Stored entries

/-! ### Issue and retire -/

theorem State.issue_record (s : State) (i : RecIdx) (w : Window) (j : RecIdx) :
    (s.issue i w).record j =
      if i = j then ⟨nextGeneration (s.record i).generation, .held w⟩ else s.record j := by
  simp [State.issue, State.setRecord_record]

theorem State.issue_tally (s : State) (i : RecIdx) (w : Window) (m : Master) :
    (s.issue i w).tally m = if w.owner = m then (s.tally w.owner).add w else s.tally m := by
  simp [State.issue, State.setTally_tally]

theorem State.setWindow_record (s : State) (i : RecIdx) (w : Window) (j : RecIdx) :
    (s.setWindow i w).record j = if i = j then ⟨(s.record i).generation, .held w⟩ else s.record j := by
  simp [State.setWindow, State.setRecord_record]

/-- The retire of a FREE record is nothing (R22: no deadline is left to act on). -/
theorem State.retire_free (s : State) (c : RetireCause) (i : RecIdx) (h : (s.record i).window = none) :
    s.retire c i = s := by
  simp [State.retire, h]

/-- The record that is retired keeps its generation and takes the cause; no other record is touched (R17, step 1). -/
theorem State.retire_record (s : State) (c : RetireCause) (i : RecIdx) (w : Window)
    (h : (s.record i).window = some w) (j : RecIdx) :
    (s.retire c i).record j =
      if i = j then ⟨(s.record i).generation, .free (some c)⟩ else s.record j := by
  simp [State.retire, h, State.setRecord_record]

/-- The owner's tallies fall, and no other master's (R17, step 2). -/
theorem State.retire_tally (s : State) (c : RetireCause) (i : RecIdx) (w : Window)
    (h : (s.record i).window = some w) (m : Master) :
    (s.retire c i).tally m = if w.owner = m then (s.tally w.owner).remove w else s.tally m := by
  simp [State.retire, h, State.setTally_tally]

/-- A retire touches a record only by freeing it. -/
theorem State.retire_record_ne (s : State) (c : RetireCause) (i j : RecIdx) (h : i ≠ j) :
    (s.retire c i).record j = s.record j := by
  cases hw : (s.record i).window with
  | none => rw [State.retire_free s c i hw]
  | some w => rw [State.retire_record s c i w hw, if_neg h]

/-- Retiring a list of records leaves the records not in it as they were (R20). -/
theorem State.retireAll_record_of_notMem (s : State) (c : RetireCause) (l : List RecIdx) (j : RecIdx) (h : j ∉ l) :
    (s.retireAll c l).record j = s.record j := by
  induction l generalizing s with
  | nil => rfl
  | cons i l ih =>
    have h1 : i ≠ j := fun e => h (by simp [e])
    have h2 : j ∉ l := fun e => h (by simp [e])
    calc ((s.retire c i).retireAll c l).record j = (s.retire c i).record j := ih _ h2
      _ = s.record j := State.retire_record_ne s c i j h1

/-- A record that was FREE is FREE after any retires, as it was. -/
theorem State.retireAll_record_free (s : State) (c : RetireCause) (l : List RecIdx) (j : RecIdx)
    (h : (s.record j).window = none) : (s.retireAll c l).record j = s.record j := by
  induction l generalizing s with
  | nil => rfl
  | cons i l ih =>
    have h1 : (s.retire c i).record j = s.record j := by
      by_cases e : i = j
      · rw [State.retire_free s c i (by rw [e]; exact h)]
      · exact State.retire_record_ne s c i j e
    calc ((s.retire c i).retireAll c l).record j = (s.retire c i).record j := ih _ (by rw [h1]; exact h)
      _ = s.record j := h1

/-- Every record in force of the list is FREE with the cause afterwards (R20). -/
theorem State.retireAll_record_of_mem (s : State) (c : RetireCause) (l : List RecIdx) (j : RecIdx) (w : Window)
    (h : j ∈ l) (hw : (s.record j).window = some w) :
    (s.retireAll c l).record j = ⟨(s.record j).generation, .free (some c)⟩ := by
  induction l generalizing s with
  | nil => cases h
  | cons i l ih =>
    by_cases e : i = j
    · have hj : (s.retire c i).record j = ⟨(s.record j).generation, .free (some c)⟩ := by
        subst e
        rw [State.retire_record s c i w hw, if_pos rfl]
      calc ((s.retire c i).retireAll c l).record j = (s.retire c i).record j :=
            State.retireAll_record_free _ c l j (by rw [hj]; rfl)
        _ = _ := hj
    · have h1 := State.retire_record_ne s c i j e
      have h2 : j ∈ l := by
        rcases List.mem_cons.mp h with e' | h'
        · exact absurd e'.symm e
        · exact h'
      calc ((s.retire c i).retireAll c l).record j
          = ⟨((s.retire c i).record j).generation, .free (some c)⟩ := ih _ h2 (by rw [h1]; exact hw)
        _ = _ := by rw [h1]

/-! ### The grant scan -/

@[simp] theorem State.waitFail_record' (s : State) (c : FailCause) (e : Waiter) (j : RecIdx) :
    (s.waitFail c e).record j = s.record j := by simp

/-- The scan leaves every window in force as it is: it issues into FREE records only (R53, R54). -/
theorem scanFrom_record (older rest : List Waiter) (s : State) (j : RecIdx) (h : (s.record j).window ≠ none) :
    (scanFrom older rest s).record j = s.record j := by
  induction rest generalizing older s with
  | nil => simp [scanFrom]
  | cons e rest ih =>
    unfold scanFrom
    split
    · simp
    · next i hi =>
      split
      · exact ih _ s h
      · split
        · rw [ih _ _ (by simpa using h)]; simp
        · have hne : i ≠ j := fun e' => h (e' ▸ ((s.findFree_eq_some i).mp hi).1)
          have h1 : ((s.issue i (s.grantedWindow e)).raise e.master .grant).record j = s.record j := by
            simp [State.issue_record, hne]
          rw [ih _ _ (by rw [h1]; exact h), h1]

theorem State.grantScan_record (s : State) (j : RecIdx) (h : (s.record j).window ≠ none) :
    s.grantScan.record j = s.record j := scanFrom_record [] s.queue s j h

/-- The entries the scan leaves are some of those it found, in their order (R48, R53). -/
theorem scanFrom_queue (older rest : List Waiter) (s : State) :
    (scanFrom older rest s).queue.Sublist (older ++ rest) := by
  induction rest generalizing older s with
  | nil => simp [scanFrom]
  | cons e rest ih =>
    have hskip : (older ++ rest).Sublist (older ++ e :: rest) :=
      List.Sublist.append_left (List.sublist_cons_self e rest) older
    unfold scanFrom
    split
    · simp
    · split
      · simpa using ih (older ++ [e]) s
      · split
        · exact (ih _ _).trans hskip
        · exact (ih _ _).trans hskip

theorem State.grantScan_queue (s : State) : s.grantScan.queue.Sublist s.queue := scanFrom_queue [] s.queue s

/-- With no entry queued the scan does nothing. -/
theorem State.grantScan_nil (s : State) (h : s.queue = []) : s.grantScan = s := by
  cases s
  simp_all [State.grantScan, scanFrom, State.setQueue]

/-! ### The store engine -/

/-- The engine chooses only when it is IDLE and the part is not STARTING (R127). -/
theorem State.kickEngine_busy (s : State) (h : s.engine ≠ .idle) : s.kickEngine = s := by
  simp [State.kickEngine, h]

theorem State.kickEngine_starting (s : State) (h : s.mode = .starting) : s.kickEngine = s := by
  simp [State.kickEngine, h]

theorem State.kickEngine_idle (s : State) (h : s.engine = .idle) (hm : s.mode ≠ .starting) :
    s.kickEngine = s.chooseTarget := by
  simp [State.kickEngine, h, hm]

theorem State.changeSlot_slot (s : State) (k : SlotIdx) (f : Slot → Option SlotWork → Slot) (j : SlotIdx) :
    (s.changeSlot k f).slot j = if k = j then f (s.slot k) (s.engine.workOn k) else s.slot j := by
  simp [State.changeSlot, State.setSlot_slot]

* * *

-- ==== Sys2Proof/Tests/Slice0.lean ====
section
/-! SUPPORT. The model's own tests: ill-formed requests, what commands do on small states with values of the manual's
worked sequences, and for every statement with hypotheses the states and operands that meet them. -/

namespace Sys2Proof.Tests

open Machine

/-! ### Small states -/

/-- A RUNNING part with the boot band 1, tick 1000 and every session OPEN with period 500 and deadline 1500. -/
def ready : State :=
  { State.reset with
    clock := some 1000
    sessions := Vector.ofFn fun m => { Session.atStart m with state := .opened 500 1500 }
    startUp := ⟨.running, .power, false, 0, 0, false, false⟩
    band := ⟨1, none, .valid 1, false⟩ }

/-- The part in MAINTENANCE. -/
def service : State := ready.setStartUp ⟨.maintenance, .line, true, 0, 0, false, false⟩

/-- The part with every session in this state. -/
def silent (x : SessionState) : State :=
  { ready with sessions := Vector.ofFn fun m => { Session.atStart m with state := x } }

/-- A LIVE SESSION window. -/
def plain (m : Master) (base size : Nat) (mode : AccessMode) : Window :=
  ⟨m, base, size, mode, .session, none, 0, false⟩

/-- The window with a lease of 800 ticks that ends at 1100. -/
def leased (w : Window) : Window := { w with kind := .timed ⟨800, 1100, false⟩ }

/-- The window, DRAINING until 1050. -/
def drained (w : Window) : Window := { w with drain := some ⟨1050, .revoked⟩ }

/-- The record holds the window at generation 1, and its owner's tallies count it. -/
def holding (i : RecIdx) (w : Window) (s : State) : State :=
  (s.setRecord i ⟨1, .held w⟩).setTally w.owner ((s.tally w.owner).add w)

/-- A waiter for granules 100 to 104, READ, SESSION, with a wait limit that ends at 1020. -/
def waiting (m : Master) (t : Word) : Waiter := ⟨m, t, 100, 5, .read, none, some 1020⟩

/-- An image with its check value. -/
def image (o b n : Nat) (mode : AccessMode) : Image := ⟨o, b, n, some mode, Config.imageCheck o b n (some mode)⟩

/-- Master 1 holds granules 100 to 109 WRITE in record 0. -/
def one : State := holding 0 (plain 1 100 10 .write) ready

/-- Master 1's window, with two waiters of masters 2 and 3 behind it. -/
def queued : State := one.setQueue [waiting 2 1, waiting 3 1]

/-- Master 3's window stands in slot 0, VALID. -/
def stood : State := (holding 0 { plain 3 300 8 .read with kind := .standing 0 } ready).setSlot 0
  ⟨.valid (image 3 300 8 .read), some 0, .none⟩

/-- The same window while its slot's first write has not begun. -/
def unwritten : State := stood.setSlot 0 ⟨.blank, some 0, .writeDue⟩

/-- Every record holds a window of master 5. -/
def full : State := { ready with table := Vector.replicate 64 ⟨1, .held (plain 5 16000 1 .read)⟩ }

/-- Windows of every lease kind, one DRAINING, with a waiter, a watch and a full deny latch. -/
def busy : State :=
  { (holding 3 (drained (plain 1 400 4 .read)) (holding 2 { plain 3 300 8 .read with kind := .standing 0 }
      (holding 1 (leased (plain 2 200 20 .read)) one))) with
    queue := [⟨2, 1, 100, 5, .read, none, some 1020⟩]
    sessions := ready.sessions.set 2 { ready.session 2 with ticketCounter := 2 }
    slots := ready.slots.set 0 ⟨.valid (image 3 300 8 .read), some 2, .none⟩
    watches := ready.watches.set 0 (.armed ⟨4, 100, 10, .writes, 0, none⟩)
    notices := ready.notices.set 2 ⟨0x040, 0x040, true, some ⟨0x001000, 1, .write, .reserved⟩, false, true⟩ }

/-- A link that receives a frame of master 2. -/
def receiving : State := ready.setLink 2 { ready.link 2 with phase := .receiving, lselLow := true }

* * *

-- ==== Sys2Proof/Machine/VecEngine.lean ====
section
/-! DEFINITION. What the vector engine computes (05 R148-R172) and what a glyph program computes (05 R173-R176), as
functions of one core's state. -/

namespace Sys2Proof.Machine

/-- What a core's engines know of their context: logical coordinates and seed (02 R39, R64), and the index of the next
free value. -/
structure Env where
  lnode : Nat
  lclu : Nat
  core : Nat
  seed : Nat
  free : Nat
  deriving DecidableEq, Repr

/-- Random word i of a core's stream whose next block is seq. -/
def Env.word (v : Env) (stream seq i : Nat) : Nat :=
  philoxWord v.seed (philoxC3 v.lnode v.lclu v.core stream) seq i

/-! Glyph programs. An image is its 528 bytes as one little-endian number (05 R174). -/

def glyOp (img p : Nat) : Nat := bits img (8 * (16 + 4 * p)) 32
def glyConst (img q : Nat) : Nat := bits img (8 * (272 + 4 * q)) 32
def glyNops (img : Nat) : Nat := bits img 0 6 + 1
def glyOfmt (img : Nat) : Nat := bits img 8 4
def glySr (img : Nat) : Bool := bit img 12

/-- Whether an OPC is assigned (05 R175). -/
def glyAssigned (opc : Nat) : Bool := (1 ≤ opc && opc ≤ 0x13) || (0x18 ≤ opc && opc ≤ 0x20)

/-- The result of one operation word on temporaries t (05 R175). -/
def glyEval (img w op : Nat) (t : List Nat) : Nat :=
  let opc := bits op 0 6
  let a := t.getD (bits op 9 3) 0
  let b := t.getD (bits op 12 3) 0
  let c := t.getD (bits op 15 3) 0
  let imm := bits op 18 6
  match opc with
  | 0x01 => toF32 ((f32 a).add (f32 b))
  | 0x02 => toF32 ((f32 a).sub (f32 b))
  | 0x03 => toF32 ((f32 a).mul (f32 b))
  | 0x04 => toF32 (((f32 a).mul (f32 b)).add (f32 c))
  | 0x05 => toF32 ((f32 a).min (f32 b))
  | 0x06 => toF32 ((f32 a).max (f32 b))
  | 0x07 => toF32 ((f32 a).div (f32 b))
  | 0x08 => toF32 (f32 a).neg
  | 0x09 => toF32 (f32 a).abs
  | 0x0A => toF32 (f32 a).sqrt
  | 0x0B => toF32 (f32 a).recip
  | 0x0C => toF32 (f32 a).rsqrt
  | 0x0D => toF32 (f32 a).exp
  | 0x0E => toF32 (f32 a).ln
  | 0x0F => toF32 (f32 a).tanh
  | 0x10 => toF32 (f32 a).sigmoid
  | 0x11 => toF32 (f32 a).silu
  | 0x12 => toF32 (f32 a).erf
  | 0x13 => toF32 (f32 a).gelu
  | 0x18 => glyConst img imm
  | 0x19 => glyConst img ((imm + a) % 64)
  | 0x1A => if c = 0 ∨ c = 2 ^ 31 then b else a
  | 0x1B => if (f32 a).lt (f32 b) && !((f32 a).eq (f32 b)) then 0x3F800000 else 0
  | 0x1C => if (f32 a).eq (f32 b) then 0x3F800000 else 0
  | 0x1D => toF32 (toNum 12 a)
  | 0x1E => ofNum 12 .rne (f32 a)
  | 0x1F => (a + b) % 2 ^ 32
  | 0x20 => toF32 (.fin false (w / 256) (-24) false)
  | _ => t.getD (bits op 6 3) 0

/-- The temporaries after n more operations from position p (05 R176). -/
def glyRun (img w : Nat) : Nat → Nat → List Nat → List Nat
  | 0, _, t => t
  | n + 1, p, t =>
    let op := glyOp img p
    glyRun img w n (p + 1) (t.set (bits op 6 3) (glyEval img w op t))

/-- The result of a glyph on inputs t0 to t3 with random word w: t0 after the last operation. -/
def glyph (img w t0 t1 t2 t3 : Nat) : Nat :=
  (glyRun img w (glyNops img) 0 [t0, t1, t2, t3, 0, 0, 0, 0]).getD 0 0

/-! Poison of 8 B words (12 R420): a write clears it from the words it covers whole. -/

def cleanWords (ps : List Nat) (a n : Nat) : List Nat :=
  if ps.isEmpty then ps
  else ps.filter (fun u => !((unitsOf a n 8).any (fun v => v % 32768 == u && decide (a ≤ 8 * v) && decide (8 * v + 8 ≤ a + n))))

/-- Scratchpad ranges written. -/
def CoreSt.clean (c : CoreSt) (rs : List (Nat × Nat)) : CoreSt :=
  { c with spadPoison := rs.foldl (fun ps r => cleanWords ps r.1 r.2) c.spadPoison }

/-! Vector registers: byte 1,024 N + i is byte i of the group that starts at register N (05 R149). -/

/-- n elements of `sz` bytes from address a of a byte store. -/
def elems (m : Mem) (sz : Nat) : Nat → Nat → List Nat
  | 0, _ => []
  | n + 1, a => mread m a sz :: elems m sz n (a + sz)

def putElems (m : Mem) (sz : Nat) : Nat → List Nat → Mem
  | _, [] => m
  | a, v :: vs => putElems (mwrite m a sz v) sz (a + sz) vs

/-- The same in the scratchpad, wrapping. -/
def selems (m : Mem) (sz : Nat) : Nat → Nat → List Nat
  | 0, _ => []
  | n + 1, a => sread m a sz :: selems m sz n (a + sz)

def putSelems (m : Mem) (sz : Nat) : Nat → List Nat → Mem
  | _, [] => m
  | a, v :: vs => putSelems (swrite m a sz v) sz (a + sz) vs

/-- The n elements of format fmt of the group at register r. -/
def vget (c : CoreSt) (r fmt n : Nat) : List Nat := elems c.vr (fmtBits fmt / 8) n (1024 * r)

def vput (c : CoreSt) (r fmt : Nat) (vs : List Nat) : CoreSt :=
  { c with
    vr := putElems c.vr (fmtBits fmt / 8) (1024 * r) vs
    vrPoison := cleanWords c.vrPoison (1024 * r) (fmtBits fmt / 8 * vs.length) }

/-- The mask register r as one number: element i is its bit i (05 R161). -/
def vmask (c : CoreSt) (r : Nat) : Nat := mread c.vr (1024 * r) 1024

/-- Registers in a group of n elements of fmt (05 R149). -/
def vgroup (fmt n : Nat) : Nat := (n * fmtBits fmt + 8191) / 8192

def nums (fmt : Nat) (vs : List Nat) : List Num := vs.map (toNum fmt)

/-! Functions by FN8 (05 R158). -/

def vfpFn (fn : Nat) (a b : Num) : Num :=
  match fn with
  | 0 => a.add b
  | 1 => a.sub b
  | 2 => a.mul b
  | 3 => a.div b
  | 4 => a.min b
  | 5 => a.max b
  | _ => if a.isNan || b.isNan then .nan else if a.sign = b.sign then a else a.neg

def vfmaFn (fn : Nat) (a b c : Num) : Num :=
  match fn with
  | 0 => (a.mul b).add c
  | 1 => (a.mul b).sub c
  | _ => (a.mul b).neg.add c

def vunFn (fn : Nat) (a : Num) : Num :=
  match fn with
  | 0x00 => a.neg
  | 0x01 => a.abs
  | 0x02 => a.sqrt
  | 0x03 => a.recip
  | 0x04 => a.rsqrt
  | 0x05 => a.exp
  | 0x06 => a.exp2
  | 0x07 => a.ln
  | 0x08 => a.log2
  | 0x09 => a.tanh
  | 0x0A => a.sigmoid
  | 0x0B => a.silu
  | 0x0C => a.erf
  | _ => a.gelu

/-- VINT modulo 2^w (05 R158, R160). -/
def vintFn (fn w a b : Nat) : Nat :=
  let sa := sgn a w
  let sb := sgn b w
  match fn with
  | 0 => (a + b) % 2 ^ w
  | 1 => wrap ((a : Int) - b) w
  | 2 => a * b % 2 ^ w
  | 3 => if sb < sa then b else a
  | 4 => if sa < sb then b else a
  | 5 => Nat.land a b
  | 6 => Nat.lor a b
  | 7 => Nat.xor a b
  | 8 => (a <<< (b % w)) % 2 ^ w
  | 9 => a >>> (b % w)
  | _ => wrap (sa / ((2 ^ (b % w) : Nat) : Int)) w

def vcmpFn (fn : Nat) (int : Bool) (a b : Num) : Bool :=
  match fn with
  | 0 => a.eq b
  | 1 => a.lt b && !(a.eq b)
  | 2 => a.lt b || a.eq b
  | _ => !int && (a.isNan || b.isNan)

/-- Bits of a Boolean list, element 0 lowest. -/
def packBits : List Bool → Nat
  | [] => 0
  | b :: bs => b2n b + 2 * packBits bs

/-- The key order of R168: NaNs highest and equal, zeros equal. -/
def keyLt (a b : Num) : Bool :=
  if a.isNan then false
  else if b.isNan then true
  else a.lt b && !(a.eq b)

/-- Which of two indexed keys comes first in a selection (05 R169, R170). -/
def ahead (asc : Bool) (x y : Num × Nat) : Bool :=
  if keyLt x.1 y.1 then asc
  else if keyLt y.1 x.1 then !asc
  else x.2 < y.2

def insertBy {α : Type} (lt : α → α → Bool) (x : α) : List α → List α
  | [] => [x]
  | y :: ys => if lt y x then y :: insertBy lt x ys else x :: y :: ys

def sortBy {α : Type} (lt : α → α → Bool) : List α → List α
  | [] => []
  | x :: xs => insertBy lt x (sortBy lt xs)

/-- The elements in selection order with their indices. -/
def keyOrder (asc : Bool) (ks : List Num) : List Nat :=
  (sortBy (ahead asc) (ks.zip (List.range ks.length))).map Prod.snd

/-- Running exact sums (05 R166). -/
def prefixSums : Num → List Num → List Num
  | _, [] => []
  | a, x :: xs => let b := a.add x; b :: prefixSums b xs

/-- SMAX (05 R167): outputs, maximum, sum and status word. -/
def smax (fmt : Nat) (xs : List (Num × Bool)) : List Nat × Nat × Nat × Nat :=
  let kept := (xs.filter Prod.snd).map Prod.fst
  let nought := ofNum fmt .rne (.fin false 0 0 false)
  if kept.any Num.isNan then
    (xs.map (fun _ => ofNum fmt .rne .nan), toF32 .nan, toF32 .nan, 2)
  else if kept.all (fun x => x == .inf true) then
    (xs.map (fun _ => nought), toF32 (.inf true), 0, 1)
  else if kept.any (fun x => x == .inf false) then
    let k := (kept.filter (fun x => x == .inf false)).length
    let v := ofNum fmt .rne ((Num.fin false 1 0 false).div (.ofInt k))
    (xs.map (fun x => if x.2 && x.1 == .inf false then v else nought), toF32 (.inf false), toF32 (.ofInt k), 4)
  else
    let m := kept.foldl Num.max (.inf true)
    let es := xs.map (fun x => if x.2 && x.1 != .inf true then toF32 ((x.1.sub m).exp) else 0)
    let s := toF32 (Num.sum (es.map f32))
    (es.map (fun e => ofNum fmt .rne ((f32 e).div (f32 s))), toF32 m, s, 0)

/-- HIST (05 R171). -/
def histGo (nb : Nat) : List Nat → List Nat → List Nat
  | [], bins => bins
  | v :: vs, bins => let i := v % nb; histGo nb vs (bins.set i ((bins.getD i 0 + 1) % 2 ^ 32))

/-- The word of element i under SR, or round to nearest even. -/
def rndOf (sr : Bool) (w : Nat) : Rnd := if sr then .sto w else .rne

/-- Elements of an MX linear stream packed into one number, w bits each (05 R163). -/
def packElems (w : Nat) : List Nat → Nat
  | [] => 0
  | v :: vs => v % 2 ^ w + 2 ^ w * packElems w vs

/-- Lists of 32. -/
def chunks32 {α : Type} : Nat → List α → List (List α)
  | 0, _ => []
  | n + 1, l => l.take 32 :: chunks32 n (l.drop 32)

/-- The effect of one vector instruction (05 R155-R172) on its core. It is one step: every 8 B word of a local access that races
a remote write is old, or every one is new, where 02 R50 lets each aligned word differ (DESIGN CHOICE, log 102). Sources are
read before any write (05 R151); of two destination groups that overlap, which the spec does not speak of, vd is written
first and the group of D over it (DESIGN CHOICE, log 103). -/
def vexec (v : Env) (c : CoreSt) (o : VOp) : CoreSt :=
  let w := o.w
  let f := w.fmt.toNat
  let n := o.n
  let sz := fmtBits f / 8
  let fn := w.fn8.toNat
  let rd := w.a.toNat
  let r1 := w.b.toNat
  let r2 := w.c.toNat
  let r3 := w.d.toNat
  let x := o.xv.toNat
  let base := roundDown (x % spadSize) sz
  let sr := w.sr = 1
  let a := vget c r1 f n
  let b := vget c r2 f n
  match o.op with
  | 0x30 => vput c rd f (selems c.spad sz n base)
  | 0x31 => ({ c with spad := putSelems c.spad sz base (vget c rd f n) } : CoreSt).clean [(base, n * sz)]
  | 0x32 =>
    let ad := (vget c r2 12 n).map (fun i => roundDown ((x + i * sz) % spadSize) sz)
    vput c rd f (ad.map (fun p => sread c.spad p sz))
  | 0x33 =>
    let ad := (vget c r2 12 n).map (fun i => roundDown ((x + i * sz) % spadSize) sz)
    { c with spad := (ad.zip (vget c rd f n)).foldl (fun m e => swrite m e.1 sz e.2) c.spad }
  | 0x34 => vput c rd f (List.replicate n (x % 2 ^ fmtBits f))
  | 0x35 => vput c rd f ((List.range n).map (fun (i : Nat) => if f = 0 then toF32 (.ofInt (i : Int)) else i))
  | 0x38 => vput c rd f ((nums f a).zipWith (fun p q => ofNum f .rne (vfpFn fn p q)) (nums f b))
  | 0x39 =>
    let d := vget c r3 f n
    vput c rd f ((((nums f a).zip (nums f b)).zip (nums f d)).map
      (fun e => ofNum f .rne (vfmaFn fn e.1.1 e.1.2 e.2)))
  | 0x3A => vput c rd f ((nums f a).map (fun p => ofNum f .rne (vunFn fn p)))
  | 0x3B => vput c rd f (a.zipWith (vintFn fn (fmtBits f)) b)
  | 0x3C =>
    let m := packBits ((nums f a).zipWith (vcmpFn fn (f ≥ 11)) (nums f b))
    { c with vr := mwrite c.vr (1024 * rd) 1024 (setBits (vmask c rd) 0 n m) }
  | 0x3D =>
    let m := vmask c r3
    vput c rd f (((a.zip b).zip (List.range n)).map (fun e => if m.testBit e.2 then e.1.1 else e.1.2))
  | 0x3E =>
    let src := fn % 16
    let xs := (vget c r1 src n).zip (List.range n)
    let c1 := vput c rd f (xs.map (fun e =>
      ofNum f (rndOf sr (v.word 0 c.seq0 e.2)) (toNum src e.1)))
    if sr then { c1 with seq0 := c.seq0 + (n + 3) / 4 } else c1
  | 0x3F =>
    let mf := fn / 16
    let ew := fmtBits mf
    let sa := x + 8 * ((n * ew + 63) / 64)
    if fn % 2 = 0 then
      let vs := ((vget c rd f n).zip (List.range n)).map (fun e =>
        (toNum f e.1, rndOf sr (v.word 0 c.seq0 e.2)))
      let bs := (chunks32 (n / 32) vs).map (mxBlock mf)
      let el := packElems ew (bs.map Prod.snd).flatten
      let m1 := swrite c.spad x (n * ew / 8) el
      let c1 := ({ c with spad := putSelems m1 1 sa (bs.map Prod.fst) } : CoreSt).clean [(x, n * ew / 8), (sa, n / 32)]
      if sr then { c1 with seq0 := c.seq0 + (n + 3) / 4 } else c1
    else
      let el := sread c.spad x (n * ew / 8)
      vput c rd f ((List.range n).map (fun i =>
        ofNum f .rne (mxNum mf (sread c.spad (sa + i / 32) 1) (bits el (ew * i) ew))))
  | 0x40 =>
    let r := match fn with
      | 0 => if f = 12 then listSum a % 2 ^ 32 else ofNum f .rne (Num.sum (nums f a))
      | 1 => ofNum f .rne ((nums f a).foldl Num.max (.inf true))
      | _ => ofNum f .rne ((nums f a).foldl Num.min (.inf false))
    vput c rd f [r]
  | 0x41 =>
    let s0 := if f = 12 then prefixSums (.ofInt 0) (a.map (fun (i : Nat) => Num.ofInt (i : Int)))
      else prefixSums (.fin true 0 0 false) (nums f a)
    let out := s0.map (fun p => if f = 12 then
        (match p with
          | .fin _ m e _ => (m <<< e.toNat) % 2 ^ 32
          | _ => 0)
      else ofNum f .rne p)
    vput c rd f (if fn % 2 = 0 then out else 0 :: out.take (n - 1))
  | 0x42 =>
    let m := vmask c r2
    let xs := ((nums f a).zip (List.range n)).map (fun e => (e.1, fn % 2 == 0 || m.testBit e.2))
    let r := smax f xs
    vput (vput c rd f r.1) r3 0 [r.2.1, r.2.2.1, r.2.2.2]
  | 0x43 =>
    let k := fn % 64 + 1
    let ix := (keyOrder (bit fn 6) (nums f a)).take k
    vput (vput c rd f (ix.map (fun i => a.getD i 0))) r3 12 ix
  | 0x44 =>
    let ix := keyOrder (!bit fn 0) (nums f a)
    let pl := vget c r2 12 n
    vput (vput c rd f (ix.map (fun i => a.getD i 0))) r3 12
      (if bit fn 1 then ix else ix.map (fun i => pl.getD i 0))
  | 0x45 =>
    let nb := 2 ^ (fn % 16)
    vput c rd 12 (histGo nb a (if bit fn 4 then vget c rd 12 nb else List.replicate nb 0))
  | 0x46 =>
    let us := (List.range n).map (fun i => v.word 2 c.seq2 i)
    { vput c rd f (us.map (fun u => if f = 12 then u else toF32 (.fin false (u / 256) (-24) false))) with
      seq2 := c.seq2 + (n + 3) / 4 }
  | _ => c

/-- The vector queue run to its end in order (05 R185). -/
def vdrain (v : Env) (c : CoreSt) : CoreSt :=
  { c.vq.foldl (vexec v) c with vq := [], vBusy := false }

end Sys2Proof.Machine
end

Activity:
Give back the records above exactly, limited to the lines between the one holding "(R48, R53). -/" and the one holding "simp [State.changeSlot, State.setSlot_slot]", inclusive.

Exercise response:
/-- The entries the scan leaves are some of those it found, in their order (R48, R53). -/
theorem scanFrom_queue (older rest : List Waiter) (s : State) :
    (scanFrom older rest s).queue.Sublist (older ++ rest) := by
  induction rest generalizing older s with
  | nil => simp [scanFrom]
  | cons e rest ih =>
    have hskip : (older ++ rest).Sublist (older ++ e :: rest) :=
      List.Sublist.append_left (List.sublist_cons_self e rest) older
    unfold scanFrom
    split
    · simp
    · split
      · simpa using ih (older ++ [e]) s
      · split
        · exact (ih _ _).trans hskip
        · exact (ih _ _).trans hskip

theorem State.grantScan_queue (s : State) : s.grantScan.queue.Sublist s.queue := scanFrom_queue [] s.queue s

/-- With no entry queued the scan does nothing. -/
theorem State.grantScan_nil (s : State) (h : s.queue = []) : s.grantScan = s := by
  cases s
  simp_all [State.grantScan, scanFrom, State.setQueue]

/-! ### The store engine -/

/-- The engine chooses only when it is IDLE and the part is not STARTING (R127). -/
theorem State.kickEngine_busy (s : State) (h : s.engine ≠ .idle) : s.kickEngine = s := by
  simp [State.kickEngine, h]

theorem State.kickEngine_starting (s : State) (h : s.mode = .starting) : s.kickEngine = s := by
  simp [State.kickEngine, h]

theorem State.kickEngine_idle (s : State) (h : s.engine = .idle) (hm : s.mode ≠ .starting) :
    s.kickEngine = s.chooseTarget := by
  simp [State.kickEngine, h, hm]

theorem State.changeSlot_slot (s : State) (k : SlotIdx) (f : Slot → Option SlotWork → Slot) (j : SlotIdx) :
    (s.changeSlot k f).slot j = if k = j then f (s.slot k) (s.engine.workOn k) else s.slot j := by
  simp [State.changeSlot, State.setSlot_slot]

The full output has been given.